RECORDS FOR PROCESSING:
- - - -

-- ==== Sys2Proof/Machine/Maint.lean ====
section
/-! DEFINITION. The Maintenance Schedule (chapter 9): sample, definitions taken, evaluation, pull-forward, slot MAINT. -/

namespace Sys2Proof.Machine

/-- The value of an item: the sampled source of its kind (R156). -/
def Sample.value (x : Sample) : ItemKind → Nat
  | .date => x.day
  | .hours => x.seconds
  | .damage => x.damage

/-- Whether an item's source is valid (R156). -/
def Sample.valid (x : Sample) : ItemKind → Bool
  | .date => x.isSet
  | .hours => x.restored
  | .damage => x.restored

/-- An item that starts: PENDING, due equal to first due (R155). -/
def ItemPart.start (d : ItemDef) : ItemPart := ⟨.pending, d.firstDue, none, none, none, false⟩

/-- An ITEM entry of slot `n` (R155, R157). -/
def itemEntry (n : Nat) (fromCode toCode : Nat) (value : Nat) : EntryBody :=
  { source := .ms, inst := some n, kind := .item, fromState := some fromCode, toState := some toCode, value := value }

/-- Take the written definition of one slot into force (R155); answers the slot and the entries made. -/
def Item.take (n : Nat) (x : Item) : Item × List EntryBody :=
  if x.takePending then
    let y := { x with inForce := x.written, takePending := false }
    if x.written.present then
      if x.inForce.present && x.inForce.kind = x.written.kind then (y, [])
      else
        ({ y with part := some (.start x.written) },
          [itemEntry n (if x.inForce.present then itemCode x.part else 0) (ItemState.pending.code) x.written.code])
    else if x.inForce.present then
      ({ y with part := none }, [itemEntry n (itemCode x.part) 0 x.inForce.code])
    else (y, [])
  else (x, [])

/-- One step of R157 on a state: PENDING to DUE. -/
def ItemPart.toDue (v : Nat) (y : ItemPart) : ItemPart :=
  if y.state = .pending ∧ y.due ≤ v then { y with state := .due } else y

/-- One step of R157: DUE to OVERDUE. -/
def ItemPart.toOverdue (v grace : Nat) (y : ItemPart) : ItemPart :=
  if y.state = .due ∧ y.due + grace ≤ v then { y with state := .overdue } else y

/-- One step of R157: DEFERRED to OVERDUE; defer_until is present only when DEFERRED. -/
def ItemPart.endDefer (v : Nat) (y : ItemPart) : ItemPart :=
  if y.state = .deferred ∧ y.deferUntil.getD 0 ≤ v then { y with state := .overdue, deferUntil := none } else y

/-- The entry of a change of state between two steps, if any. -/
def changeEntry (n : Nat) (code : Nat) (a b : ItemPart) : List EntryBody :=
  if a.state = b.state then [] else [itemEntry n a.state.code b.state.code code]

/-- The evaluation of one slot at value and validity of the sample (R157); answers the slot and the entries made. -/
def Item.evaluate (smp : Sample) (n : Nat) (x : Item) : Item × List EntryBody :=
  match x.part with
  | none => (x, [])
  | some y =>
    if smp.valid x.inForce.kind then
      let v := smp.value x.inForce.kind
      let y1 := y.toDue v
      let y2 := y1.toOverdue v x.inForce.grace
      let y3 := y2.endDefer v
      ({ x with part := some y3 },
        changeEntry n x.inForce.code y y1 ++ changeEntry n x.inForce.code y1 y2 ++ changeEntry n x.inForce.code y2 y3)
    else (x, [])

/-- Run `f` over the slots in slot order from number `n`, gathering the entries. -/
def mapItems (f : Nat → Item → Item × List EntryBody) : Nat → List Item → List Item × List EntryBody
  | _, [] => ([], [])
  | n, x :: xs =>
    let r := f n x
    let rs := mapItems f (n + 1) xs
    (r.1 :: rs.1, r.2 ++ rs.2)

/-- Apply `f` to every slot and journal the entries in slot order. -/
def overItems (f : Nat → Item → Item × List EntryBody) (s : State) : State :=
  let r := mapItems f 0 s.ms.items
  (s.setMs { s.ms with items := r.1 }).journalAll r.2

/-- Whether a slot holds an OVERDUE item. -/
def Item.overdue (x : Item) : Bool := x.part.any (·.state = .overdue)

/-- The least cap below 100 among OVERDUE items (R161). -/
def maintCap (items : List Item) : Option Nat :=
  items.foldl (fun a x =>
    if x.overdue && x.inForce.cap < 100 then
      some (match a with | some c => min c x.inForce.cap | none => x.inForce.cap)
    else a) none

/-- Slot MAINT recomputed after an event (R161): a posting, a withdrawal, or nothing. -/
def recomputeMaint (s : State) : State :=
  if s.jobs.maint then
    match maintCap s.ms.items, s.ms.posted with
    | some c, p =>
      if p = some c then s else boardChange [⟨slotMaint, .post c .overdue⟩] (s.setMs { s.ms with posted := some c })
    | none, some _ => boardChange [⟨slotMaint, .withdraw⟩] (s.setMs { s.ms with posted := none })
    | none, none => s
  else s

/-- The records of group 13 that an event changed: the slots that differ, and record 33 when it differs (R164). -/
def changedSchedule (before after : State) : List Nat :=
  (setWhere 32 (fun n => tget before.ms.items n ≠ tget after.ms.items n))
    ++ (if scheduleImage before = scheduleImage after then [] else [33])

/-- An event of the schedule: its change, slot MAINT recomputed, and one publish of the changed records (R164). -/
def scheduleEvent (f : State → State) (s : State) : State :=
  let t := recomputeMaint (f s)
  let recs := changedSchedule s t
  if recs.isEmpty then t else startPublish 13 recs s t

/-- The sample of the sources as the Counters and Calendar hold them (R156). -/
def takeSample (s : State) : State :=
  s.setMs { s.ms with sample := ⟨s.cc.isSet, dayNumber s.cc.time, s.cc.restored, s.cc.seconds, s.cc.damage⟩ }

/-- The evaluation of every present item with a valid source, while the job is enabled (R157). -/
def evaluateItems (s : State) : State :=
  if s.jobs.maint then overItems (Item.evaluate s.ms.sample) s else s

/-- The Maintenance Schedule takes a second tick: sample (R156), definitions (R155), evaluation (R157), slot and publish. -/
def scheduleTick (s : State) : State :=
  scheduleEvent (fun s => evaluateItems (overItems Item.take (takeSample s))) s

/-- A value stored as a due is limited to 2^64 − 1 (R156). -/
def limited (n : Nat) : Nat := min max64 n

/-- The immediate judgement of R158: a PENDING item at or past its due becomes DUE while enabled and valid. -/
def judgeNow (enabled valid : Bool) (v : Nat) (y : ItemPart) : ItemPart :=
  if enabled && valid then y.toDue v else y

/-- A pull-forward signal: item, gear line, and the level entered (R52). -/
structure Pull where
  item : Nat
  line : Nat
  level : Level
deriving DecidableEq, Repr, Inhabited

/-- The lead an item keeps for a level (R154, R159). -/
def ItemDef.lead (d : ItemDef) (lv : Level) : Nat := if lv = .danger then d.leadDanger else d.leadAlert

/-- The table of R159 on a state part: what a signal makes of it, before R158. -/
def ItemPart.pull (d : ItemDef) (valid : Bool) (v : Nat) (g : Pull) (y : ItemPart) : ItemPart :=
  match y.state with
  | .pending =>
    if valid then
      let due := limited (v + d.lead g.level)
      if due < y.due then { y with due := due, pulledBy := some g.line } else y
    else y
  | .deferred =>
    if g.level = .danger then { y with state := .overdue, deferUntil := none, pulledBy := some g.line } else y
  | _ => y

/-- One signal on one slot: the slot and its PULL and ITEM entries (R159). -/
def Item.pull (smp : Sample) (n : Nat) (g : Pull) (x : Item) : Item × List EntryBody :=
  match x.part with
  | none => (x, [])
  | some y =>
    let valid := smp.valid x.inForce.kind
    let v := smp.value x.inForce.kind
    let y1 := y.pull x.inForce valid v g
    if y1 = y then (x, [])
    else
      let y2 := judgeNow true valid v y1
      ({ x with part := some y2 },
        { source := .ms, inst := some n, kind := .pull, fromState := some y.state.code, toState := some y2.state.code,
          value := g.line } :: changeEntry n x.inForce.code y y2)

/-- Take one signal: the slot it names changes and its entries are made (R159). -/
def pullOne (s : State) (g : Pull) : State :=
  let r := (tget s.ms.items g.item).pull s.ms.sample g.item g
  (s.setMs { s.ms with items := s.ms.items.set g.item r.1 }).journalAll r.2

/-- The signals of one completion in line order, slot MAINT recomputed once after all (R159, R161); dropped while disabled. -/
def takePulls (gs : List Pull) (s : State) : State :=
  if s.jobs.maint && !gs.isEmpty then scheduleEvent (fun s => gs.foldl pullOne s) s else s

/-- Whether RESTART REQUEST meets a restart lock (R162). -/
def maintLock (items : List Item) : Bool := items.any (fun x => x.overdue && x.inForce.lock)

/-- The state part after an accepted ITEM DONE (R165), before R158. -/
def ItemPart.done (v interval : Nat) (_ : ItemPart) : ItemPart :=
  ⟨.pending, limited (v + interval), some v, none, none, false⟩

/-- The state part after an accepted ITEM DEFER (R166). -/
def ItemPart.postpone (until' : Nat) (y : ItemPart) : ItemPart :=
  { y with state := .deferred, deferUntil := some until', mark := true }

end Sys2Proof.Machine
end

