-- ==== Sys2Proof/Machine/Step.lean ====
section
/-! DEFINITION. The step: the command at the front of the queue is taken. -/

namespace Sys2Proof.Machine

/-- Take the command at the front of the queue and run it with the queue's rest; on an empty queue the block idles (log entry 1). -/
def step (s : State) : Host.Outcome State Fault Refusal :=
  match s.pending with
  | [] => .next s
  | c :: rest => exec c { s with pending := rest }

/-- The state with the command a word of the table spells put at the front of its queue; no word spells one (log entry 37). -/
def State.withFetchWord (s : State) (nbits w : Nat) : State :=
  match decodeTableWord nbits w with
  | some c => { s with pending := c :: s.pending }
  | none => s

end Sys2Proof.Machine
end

- - - -

TASK PROMPT:
If a line in the material contains the word "scheduleEvent", copy that line.

EXPECTED ANSWER:
def scheduleEvent (f : State → State) (s : State) : State :=
  scheduleEvent (fun s => evaluateItems (overItems Item.take (takeSample s))) s
  if s.jobs.maint && !gs.isEmpty then scheduleEvent (fun s => gs.foldl pullOne s) s else s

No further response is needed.